TASK DESCRIPTION -
All of the records listed below should be retyped exactly.

RECORDS FOR THE EXERCISE -

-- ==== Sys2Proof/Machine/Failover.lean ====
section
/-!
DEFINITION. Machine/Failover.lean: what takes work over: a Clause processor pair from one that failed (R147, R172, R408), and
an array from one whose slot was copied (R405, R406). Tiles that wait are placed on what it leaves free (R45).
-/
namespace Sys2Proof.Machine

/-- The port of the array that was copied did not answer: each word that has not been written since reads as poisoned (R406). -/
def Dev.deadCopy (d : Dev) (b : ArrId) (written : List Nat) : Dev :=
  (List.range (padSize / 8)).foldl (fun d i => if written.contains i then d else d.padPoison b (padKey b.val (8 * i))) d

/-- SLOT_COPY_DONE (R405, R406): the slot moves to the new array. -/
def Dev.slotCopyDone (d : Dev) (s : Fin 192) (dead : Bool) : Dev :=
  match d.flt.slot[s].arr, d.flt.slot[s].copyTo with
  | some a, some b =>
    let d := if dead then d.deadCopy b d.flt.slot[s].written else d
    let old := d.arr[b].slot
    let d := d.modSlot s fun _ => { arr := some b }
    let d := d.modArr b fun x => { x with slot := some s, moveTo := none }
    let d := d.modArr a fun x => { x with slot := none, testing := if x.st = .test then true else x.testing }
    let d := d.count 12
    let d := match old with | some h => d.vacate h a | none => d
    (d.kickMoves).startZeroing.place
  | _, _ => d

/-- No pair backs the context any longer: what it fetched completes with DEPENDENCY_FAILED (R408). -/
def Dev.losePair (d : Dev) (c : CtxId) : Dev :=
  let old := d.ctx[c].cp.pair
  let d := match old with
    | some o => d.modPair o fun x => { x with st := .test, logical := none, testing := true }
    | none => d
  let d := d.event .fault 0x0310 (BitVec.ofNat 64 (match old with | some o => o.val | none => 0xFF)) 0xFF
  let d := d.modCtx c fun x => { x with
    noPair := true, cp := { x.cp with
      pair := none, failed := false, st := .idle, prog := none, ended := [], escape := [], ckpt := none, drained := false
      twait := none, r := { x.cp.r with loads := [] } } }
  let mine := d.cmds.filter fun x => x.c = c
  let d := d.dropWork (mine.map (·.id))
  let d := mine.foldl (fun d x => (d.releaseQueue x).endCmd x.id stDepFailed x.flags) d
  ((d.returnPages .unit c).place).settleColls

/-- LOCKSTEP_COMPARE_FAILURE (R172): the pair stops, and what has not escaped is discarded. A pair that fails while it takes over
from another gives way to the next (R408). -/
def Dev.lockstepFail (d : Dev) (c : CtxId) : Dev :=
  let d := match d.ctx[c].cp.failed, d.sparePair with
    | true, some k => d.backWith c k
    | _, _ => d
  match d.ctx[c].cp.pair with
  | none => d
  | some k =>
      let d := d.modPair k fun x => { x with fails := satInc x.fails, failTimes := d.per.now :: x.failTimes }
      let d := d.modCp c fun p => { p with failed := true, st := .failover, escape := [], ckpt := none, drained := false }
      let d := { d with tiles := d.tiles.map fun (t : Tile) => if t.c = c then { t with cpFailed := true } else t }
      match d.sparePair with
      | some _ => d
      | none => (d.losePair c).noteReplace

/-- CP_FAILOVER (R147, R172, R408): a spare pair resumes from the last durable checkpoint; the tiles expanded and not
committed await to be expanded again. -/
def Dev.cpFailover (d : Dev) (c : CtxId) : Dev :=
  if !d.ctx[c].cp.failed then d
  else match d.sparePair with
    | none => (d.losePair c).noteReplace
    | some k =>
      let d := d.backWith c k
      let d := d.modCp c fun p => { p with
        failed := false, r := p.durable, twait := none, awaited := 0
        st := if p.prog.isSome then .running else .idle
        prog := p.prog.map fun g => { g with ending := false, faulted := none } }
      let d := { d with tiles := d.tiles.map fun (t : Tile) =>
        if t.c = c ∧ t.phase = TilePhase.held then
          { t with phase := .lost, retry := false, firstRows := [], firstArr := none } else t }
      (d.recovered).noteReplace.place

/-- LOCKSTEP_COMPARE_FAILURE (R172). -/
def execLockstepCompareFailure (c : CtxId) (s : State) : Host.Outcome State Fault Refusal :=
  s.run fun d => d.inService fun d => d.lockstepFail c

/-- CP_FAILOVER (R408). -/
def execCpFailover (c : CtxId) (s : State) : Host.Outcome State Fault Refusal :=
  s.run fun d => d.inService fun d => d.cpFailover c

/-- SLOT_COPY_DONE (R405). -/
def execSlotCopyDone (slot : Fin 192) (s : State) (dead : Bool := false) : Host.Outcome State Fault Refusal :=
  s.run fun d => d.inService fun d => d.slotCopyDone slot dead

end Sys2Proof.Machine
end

FINAL ANSWER -
-- ==== Sys2Proof/Machine/Failover.lean ====
section
/-!
DEFINITION. Machine/Failover.lean: what takes work over: a Clause processor pair from one that failed (R147, R172, R408), and
an array from one whose slot was copied (R405, R406). Tiles that wait are placed on what it leaves free (R45).
-/
namespace Sys2Proof.Machine

/-- The port of the array that was copied did not answer: each word that has not been written since reads as poisoned (R406). -/
def Dev.deadCopy (d : Dev) (b : ArrId) (written : List Nat) : Dev :=
  (List.range (padSize / 8)).foldl (fun d i => if written.contains i then d else d.padPoison b (padKey b.val (8 * i))) d

/-- SLOT_COPY_DONE (R405, R406): the slot moves to the new array. -/
def Dev.slotCopyDone (d : Dev) (s : Fin 192) (dead : Bool) : Dev :=
  match d.flt.slot[s].arr, d.flt.slot[s].copyTo with
  | some a, some b =>
    let d := if dead then d.deadCopy b d.flt.slot[s].written else d
    let old := d.arr[b].slot
    let d := d.modSlot s fun _ => { arr := some b }
    let d := d.modArr b fun x => { x with slot := some s, moveTo := none }
    let d := d.modArr a fun x => { x with slot := none, testing := if x.st = .test then true else x.testing }
    let d := d.count 12
    let d := match old with | some h => d.vacate h a | none => d
    (d.kickMoves).startZeroing.place
  | _, _ => d

/-- No pair backs the context any longer: what it fetched completes with DEPENDENCY_FAILED (R408). -/
def Dev.losePair (d : Dev) (c : CtxId) : Dev :=
  let old := d.ctx[c].cp.pair
  let d := match old with
    | some o => d.modPair o fun x => { x with st := .test, logical := none, testing := true }
    | none => d
  let d := d.event .fault 0x0310 (BitVec.ofNat 64 (match old with | some o => o.val | none => 0xFF)) 0xFF
  let d := d.modCtx c fun x => { x with
    noPair := true, cp := { x.cp with
      pair := none, failed := false, st := .idle, prog := none, ended := [], escape := [], ckpt := none, drained := false
      twait := none, r := { x.cp.r with loads := [] } } }
  let mine := d.cmds.filter fun x => x.c = c
  let d := d.dropWork (mine.map (·.id))
  let d := mine.foldl (fun d x => (d.releaseQueue x).endCmd x.id stDepFailed x.flags) d
  ((d.returnPages .unit c).place).settleColls

/-- LOCKSTEP_COMPARE_FAILURE (R172): the pair stops, and what has not escaped is discarded. A pair that fails while it takes over
from another gives way to the next (R408). -/
def Dev.lockstepFail (d : Dev) (c : CtxId) : Dev :=
  let d := match d.ctx[c].cp.failed, d.sparePair with
    | true, some k => d.backWith c k
    | _, _ => d
  match d.ctx[c].cp.pair with
  | none => d
  | some k =>
      let d := d.modPair k fun x => { x with fails := satInc x.fails, failTimes := d.per.now :: x.failTimes }
      let d := d.modCp c fun p => { p with failed := true, st := .failover, escape := [], ckpt := none, drained := false }
      let d := { d with tiles := d.tiles.map fun (t : Tile) => if t.c = c then { t with cpFailed := true } else t }
      match d.sparePair with
      | some _ => d
      | none => (d.losePair c).noteReplace

/-- CP_FAILOVER (R147, R172, R408): a spare pair resumes from the last durable checkpoint; the tiles expanded and not
committed await to be expanded again. -/
def Dev.cpFailover (d : Dev) (c : CtxId) : Dev :=
  if !d.ctx[c].cp.failed then d
  else match d.sparePair with
    | none => (d.losePair c).noteReplace
    | some k =>
      let d := d.backWith c k
      let d := d.modCp c fun p => { p with
        failed := false, r := p.durable, twait := none, awaited := 0
        st := if p.prog.isSome then .running else .idle
        prog := p.prog.map fun g => { g with ending := false, faulted := none } }
      let d := { d with tiles := d.tiles.map fun (t : Tile) =>
        if t.c = c ∧ t.phase = TilePhase.held then
          { t with phase := .lost, retry := false, firstRows := [], firstArr := none } else t }
      (d.recovered).noteReplace.place

/-- LOCKSTEP_COMPARE_FAILURE (R172). -/
def execLockstepCompareFailure (c : CtxId) (s : State) : Host.Outcome State Fault Refusal :=
  s.run fun d => d.inService fun d => d.lockstepFail c

/-- CP_FAILOVER (R408). -/
def execCpFailover (c : CtxId) (s : State) : Host.Outcome State Fault Refusal :=
  s.run fun d => d.inService fun d => d.cpFailover c

/-- SLOT_COPY_DONE (R405). -/
def execSlotCopyDone (slot : Fin 192) (s : State) (dead : Bool := false) : Host.Outcome State Fault Refusal :=
  s.run fun d => d.inService fun d => d.slotCopyDone slot dead

end Sys2Proof.Machine
end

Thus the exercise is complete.